When I told my children I was spending January in Canada, they shot nervous glances at each other. When I said on the national railways, they sighed resignedly—the old man was really losing his judgment.
They gave me thermal underwear and woolen socks for Christmas and hoped I’d chicken out. Well, having survived “my experiment in hypothermia,” I’m prepared to tell the world there is no greater travel buy in North America than the Canadian Rail Pass. It cost me $420 Canadian for 30 days unlimited travel on their VIA system.
By using the Greyhound $59 anywhere fare, I could leave Philadelphia, review art shows in Chicago and Milwaukee, visit my granddaughter in St. Paul and trek overland to the last port-of-exit to Vancouver (Blaine, Washington, a $9 add-on fare). I even saw a great exhibition on the history of Montana underground mines at the Yellowstone Heritage Center, while my bus was refreshing itself in Billings, Montana.
It wasn’t even raining in Vancouver when I hopped off Greyhound and found, next to the B.C. tourist information center, a YWCA that has just begun renting rooms to men. I schmoozed with girls from Taipei, Stuttgart and Tokyo and a matron from Victoria while watching the CBC evening news.
The next morning I checked out the Skytrain subway across the street for how to get to Union Station on time, then I took a good look at the Vancouver Art Gallery, watched a self-styled “bubbleologist’ mesmerize a swatch of moppets at the new Science and Technology Centre in downtown V, and ate a lousy cafeteria meal of pork chops and roof-of-the-mouth clabbering mashed potatoes at Union Station.
That crummy dinner forecast the only fly in the peripatetic ointment.

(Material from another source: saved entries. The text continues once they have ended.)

/-- TESTMODE_ENTER, TESTMODE_EXIT, PRBS_CHECKER_LOCK and PRBS_CLEAR complete (R159, R160): TESTMODE from another requester than
the host takes the link down and holds it in test mode, from the host it is refused with HST_PRBSREFUSED; its end goes to
Detect; the checker of a lane in test locks; CLEAR empties every counter. -/
def Sys2Proof.Claims.TestModeRuns : Prop :=
  (∀ (s : State) (req : Requester), s.openFor (regAcc req Reg.HST_PHY_CTL (withField (s.rd Reg.HST_PHY_CTL) 6 1 1)) .hst = true →
    s.rd Reg.HST_PHY_CTL &&& (rowOf Reg.HST_PHY_CTL).reservedBits = 0 → s.bit Reg.HST_PHY_CTL 5 = false → s.bit Reg.HST_PHY_CTL 6 = false →
    s.nrg.deferred = [] →
    Completes (.testmodeEnter req) s fun t =>
      (req ≠ .host → t.bit Reg.HST_PHY_CTL 6 = true ∧ t.linkUp = false ∧ t.ltssm = 7 ∧ t.bit Reg.HST_PRBS_STS 4 = true) ∧
      (req = .host → t.bit Reg.HST_PHY_CTL 6 = false ∧ t.bit Reg.HST_LINK_EVT 8 = true ∧ t.linkUp = s.linkUp)) ∧
  (∀ (s : State) (req : Requester), s.openFor (regAcc req Reg.HST_PHY_CTL (withField (s.rd Reg.HST_PHY_CTL) 6 1 0)) .hst = true →
    s.rd Reg.HST_PHY_CTL &&& (rowOf Reg.HST_PHY_CTL).reservedBits = 0 → s.bit Reg.HST_PHY_CTL 6 = true →
    Completes (.testmodeExit req) s fun t =>
      t.bit Reg.HST_PHY_CTL 6 = false ∧ t.ltssm = 0 ∧ t.bit Reg.HST_PRBS_STS 4 = false ∧ t.link.prbsRuns = false) ∧
  (∀ (s : State) (lane : Fin 4), s.link.prbsRuns = true → s.bit Reg.HST_PRBS_CTL lane.val = true →
    Completes (.prbsCheckerLock lane) s fun t =>
      t.bit Reg.HST_PRBS_STS lane.val = true ∧ (∀ b, b ≠ lane.val → t.bit Reg.HST_PRBS_STS b = s.bit Reg.HST_PRBS_STS b) ∧
      SameRegsBut s t (fun k => decide (k = Reg.HST_PRBS_STS))) ∧
  (∀ (s : State) (req : Requester), s.openFor (regAcc req Reg.HST_PRBS_CTL (withField (s.rd Reg.HST_PRBS_CTL) 10 1 1)) .hst = true →
    s.rd Reg.HST_PRBS_CTL &&& (rowOf Reg.HST_PRBS_CTL).reservedBits = 0 →
    Completes (.prbsClear req) s fun t => t.link.prbsMis = [] ∧ t.link.prbsCmp = [] ∧ t.link.prbsRuns = s.link.prbsRuns)

/-- L0S_ENTRY, L1_REQUEST, L11_EXIT, ELECTRICAL_IDLE_EXIT, LTR_AUTO_SEND and LTR_SEND complete (R161 to R165): with nothing to
send for the time set the transmitter enters L0s and the link L1, and an L0S_ENTRY that cannot be the transmitter's is the receiver's
(the model's choice, log entry 142); L1.1 asserts CLKREQ_N and goes to Recovery once REFCLK runs; a wake from the partner goes to Recovery from L1 and ends receive L0s; an LTR message carries the
value of its mode, and one that the link cannot carry yet takes it out of L1 and waits. -/
def Sys2Proof.Claims.LinkSleepsAndWakes : Prop :=
  (∀ s : State, s.inL0 = true → s.isOn .hst = true →
    (s.aspmL0s = true → (s.bit Reg.HST_LINK_STS 13 = true ∨ s.txWork = true) →
      Completes .l0sEntry s fun t =>
        t.bit Reg.HST_LINK_STS 14 = true ∧ t.ltssm = 3 ∧ SameRegsBut s t (fun k => decide (k = Reg.HST_LINK_STS))) ∧
    (∀ a, s.aspmL0s = true → s.bit Reg.HST_LINK_STS 13 = false → s.txWork = false → s.link.quietAt = some a →
      a + 400 * max 1 (s.fld Reg.HST_L0S_IDLE 0 3) ≤ s.now → s.link.sentAt + 400 * max 1 (s.fld Reg.HST_L0S_IDLE 0 3) ≤ s.now →
      Completes .l0sEntry s fun t =>
        t.bit Reg.HST_LINK_STS 13 = true ∧ t.ltssm = 3 ∧ SameRegsBut s t (fun k => decide (k = Reg.HST_LINK_STS))) ∧
    (s.txWork = false →
      (s.txn.d3hot = true ∨
        s.aspmL1 = true ∧ ∃ a, s.link.quietAt = some a ∧ a + 400 * (s.rd Reg.HST_L1_IDLE).toNat ≤ s.now) →
      Completes .l1Request s fun t =>
        t.ltssm = 5 ∧ t.bit Reg.HST_LINK_STS 13 = false ∧ t.link.clkreq = !t.bit Reg.HST_LINK_STS 15 ∧
        SameRegsBut s t (fun k => decide (k = Reg.HST_LINK_STS)))) ∧
  (∀ s : State, s.ltssm = 5 →
    (s.bit Reg.HST_LINK_STS 15 = true →
      Completes .l11Exit s fun t =>
        t.link.clkreq = true ∧ (s.boot.refclk = false → t.ltssm = 5) ∧
        (s.boot.refclk = true → t.ltssm = 4 ∧ t.bit Reg.HST_LINK_STS 15 = false ∧ t.rd Reg.HST_RECOV_CNT = satAdd (s.rd Reg.HST_RECOV_CNT) 1)) ∧
    (s.bit Reg.HST_LINK_STS 15 = false →
      Completes .electricalIdleExit s fun t =>
        t.ltssm = 4 ∧ t.rd Reg.HST_RECOV_CNT = satAdd (s.rd Reg.HST_RECOV_CNT) 1 ∧
        ((s.island .hst).power = .doze → (s.island .hst).drain = none → s.wakeForbidden .hst = false → (t.island .hst).waking = true))) ∧
  (∀ s : State, s.inL0 = true →
    Completes .electricalIdleExit s fun t =>
      t.bit Reg.HST_LINK_STS 14 = false ∧ SameRegsBut s t (fun k => decide (k = Reg.HST_LINK_STS))) ∧
  (∀ s : State, s.ltrEn = true → s.canSend = true →
    (s.bit Reg.HST_LTR_CTL 0 = true → s.link.ltrAt = none →
      Completes .ltrAutoSend s fun t => t.sent = Output.ltr s.ltrValue :: s.sent ∧ t.link.ltrLast = s.ltrValue) ∧
    (∀ a, s.bit Reg.HST_LTR_CTL 0 = true → s.link.ltrAt = some a → a + 400000 ≤ s.now → s.link.ltrLast < 4 * (s.ltrValue - s.link.ltrLast) →
      Completes .ltrAutoSend s fun t => t.sent = Output.ltr s.ltrValue :: s.sent ∧ t.link.ltrAt = some s.now) ∧
    (∀ req, s.bit Reg.HST_LTR_CTL 0 = false → s.rd Reg.HST_LTR_CTL &&& (rowOf Reg.HST_LTR_CTL).reservedBits = 0 →
      s.openFor (regAcc req Reg.HST_LTR_CTL (withField (s.rd Reg.HST_LTR_CTL) 1 1 1)) .hst = true →
      Completes (.ltrSend req) s fun t => t.sent = Output.ltr (s.rd Reg.HST_LTR_US).toNat :: s.sent)) ∧
  (∀ (s : State) (req : Requester), s.ltrEn = true → s.linkUp = true → s.canSend = false → s.bit Reg.HST_LTR_CTL 0 = false →
    s.rd Reg.HST_LTR_CTL &&& (rowOf Reg.HST_LTR_CTL).reservedBits = 0 →
    s.openFor (regAcc req Reg.HST_LTR_CTL (withField (s.rd Reg.HST_LTR_CTL) 1 1 1)) .hst = true →
    Completes (.ltrSend req) s fun t =>
      t.link.ltrDue = true ∧ t.sent = s.sent ∧ (s.ltssm = 5 → s.bit Reg.HST_LINK_STS 15 = false → t.ltssm = 4))

/-- REFCLK_START, REFCLK_STOP, REDETECT and SURPRISE_LINK_DOWN complete (R130, R151, R163, R170): REFCLK is seen, and a link in
L1.1 leaves it; without REFCLK a link outside L1.1 is lost; REDETECT and the loss of the link disable every queue, end every
read, break the locks of the host, set DOWN and raise HST_LINKDOWN, and no channel ends. -/
def Sys2Proof.Claims.LinkIsLost : Prop :=
  (∀ s : State, Completes .refclkStart s fun t =>
    t.boot.refclk = true ∧ t.bit Reg.CLK_STS 2 = true ∧
    (s.ltssm = 5 → s.bit Reg.HST_LINK_STS 15 = true → t.link.clkreq = true ∧ t.ltssm = 4)) ∧
  (∀ s : State, Completes .refclkStop s fun t =>
    t.boot.refclk = false ∧ t.bit Reg.CLK_STS 2 = false ∧
    (s.linkUp = true → ¬(s.ltssm = 5 ∧ s.bit Reg.HST_LINK_STS 15 = true) → t.linkUp = false ∧ t.bit Reg.HST_LINK_EVT 1 = true) ∧
    (s.ltssm = 5 → s.bit Reg.HST_LINK_STS 15 = true → t.linkUp = s.linkUp)) ∧
  (∀ (s : State) (c : Instr), s.linkUp = true →
    ((c = .surpriseLinkDown ∧ s.boot.perstN = true) ∨
      ∃ req, c = .redetect req ∧ s.openFor (regAcc req Reg.HST_PHY_CTL (withField (s.rd Reg.HST_PHY_CTL) 5 1 1)) .hst = true ∧
        s.rd Reg.HST_PHY_CTL &&& (rowOf Reg.HST_PHY_CTL).reservedBits = 0 ∧ s.bit Reg.HST_PHY_CTL 6 = false) →
    Completes c s fun t =>
      t.linkUp = false ∧ t.ltssm = 0 ∧ t.bit Reg.HST_LL_STS 1 = true ∧ t.bit Reg.HST_LINK_EVT 1 = true ∧
      (∀ q, (t.queue q).state ≠ .enabled) ∧ t.txn.tags = [] ∧
      (∀ n, n < 64 → (s.lock n).owner = some (.req .host) → t.lock n = { owner := none, broken := true }) ∧
      (∀ k, (t.chn k).state = (s.chn k).state))

/-! ### Host transactions (07_host_transactions.md) -/

namespace Sys2Proof.Claims

/-- A function that takes configuration requests: the link up, HST ON, the device ready, no FLR under way (R131, R143). -/
def takesConfig (s : State) : Bool := s.linkUp && s.isOn .hst && s.bit Reg.PLN_BOOT 3 && !s.boot.flr

/-- What may change where entries are dropped for want of the master enable: the link's state, the count of records dropped, and
the events that the entries would have reported (R184, R185). -/
def dropReg (k : Nat) : Bool := eventReg k || decide (k = Reg.HST_NOBM_DROP) || decide (k = Reg.QUE_EVT)

/-- A memory request of the host reaches the function (R188 case 3). -/
def takesMemory (s : State) : Bool := s.hostReaches && s.mse && !s.txn.d3hot

/-- The dword of the MSI-X table that an access of 32 bits leaves: address dword-aligned, of the vector control the mask. -/
def msixStored (a : Bar4Access) : Dword :=
  BitVec.ofNat 32 a.data.toNat &&& (match a.offset.toNat / 4 % 4 with | 0 => 0xFFFFFFFC | 3 => 1 | _ => 0xFFFFFFFF)

/-- What an AtomicOp of the host may be (R194): 32 bits, of 18-bit operands, to a LOCKABLE window of BAR2. -/
def atomicMay (s : State) (a : AtomicReq) (w : SatWindow) : Bool :=
  decide (a.bar = 2) && w.lockable && decide (a.width = 32) && decide (a.operand.toNat < 2 ^ 18) &&
    (decide (a.op ≠ .cas) || decide (a.compare.toNat < 2 ^ 18)) && !s.bit Reg.ARM_STS 12

end Sys2Proof.Claims

/-- SLOT_POWER_LIMIT_MSG, BUS_MASTER_ENABLE_CLEAR, BUS_MASTER_ENABLE_SET, D3HOT_ENTRY, D3HOT_TO_D0 and BAR4_ACCESS complete
(R177, R182, R184, R185, R264): the limit is shown and the ceiling follows it; with Bus Master Enable clear or in D3hot no
request may leave and what is staged is dropped, and with it set again the unmasked messages that waited have left; D3hot keeps every
channel; BAR4 outside
its table and PBA answers UR, and inside it a dword is read and written. -/
def Obligations.FunctionIsConfigured : Prop :=
  (∀ (s : State) (v : BitVec 8) (sc : BitVec 2), s.linkUp = true → s.isOn .hst = true → s.nrg.deferred = [] → s.nrg.ready = [] →
    Completes (.slotPowerLimitMsg v sc) s fun t =>
      t.rd Reg.HST_SPL = word (slotPowerMw v.toNat sc.toNat) ∧
      (s.rd Reg.HST_SPL ≠ word (slotPowerMw v.toNat sc.toNat) ∨ s.rd Reg.NRG_CEIL = word s.ceiling.1 →
        t.rd Reg.NRG_CEIL = word t.ceiling.1) ∧
      t.ceiling.1 ≤ 13500 ∧ (t.rd Reg.HST_SPL ≠ 0 → t.ceiling.1 ≤ (t.rd Reg.HST_SPL).toNat)) ∧
  (∀ s : State, takesConfig s = true →
    Completes .busMasterEnableClear s (fun t =>
      t.bme = false ∧ t.canSend = false ∧ t.mse = s.mse ∧ t.que.chans = s.que.chans ∧
      (s.bme = true → ∀ q, t.queue q = { s.queue q with staged := [] }) ∧ SameRegsBut s t dropReg) ∧
    Completes .d3hotEntry s (fun t =>
      t.txn.d3hot = true ∧ t.canSend = false ∧ t.que.chans = s.que.chans ∧ (∀ q, t.queue q = { s.queue q with staged := [] }) ∧
      SameRegsBut s t dropReg)) ∧
  (∀ s : State, takesConfig s = true → calm s = true →
    Completes .busMasterEnableSet s (fun t =>
      t.bme = true ∧
      (s.msixEn = true → s.inL0 = true → s.txn.d3hot = false → ∀ v, v < 128 → s.vecMasked v = false → t.txn.pba.getLsbD v = false)) ∧
    (s.txn.d3hot = true → s.sat.nonPosted = [] →
      Completes .d3hotToD0 s fun t => t.txn.d3hot = false ∧ t.que = s.que ∧ SameRegsBut s t eventReg)) ∧
  (∀ (s : State) (a : Bar4Access), takesMemory s = true → s.isOn .hst = true →
    (bar4Ok a = false → a.write = false →
      Completes (.bar4Access a) s fun t => t.sent = Output.completion .host .ur [] false :: s.sent ∧ t.txn.msix = s.txn.msix) ∧
    (bar4Ok a = false → a.write = true →
      Completes (.bar4Access a) s fun t => t.sent = s.sent ∧ t.txn.msix = s.txn.msix ∧ t.txn.pba = s.txn.pba) ∧
    (bar4Ok a = true → a.write = false →
      Completes (.bar4Access a) s fun t =>
        t.sent = Output.completion .host .sc ((bar4Dwords a).map fun e => s.bar4Dword e.1) false :: s.sent ∧ t.txn = s.txn) ∧
    (bar4Ok a = true → a.write = true → a.poisoned = true →
      Completes (.bar4Access a) s fun t => t.txn.msix = s.txn.msix ∧ t.bit Reg.HST_TXN_EVT 2 = true) ∧
    (bar4Ok a = true → a.write = true → a.poisoned = false → a.size = 4 → a.offset.toNat < 0x800 →
      Completes (.bar4Access a) s fun t =>
        t.msixD (a.offset.toNat / 4) = msixStored a ∧ ∀ d, d ≠ a.offset.toNat / 4 → t.msixD d = s.msixD d))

Solve the eating problem on Canadian Rail, and you’ve got yourself one heck of a travel buy. My only other real reservation: Don’t wait until the last minute to ask for space or to change plans—unlike the Eurail or Brit Rail passes, you can’t just wander onto even an empty train—they check your reservation at the gate.
After covering Calgary, I got back on VIA for my next ambition—to see Ottawa, a capital that has never been sexy enough to detour me from a Toronto or a Montreal trip. That’s when you begin to get the sense of Canada’s size—29 hours to traverse Ontario, For Mulrooney’s sake, along the northern edge of Lake Superior, stark and ????? in its winter beauty. And I also discovered Constantine’s general store across the street from the Thunder Bay station. It sells bananas and bags of peanuts in shucks and reasonably recent newspapers and quarts of real orange juice.
Ottawa is a great city in spite of all the canards—the Safdie National Gallery is idiosyncratically sited on a river bluff between a cathedral and the Parliament buildings, and it proudly but humbly places itself in this context.
And where else can you hostel in a converted jail? Soaking serenely in its Victorian bath tub, I’m startled by the sight of a peep hole in the middle of its thick security door—until I see that the no-longer-necessary hole has been taped over.
See a great Yosef Karsh photography retrospective at the National Archives. I like Ottawa. Decide I will definitely come back for the Degas retrospective next fall.
Actually I didn’t get off in Ottawa the first pass by it. The train was five hours late—so instead of getting into Montreal at a reasonable 10 p.m. to look for a hotel, we were dumped into the station at 3:00 a.m. and told to scram! Any civilized train service would have let us bunk out in our sleeping car until daybreak. Instead, I parried street people’s cigarette entreaties all night.
How different from the treatment three weeks later, when 45 below Celsius weather broke a rail east of Edmonton, making us five hours later and therefore unable to let us link up with the Continental in Winnipeg.
They took five of us out at Saskatoon and flew us to Thunder Bay to catch up with our train to Toronto. Now that’s class, VIA.
By now, I was getting the hang of it. I took a day trip up to Gaspe, where the regional museum is as sweet as it could be, and the wooden cedar cathedral of Christ the King rivals Ronchamps in its beauty. On the way back, I got off at Levis to take the ferry across the Saint Lawrence to Quebec City.
I fantasized having breakfast in style at the Chateau Frontenac. I did, buy only after climbing the wooden stairway, step by frozen step—the closest I came to freezing to death. As I gasped in the 60-below cold at the top, I saw the man opening the funicular. Rats!
The old chateau, nonetheless, was worth the frost, and I fueled up for a hard day of savoring old buildings in Quebec City and Montreal.
The main train station in Quebec City is a marvel of urbane rehabbing, the old structure having been spruced up whilst the train shed parts have been high-teched. It’s an exemplary blending of old and new, a compulsory visit to which would humanize our Post-Mod-architecture school students South of the Border, down Venturi’s way.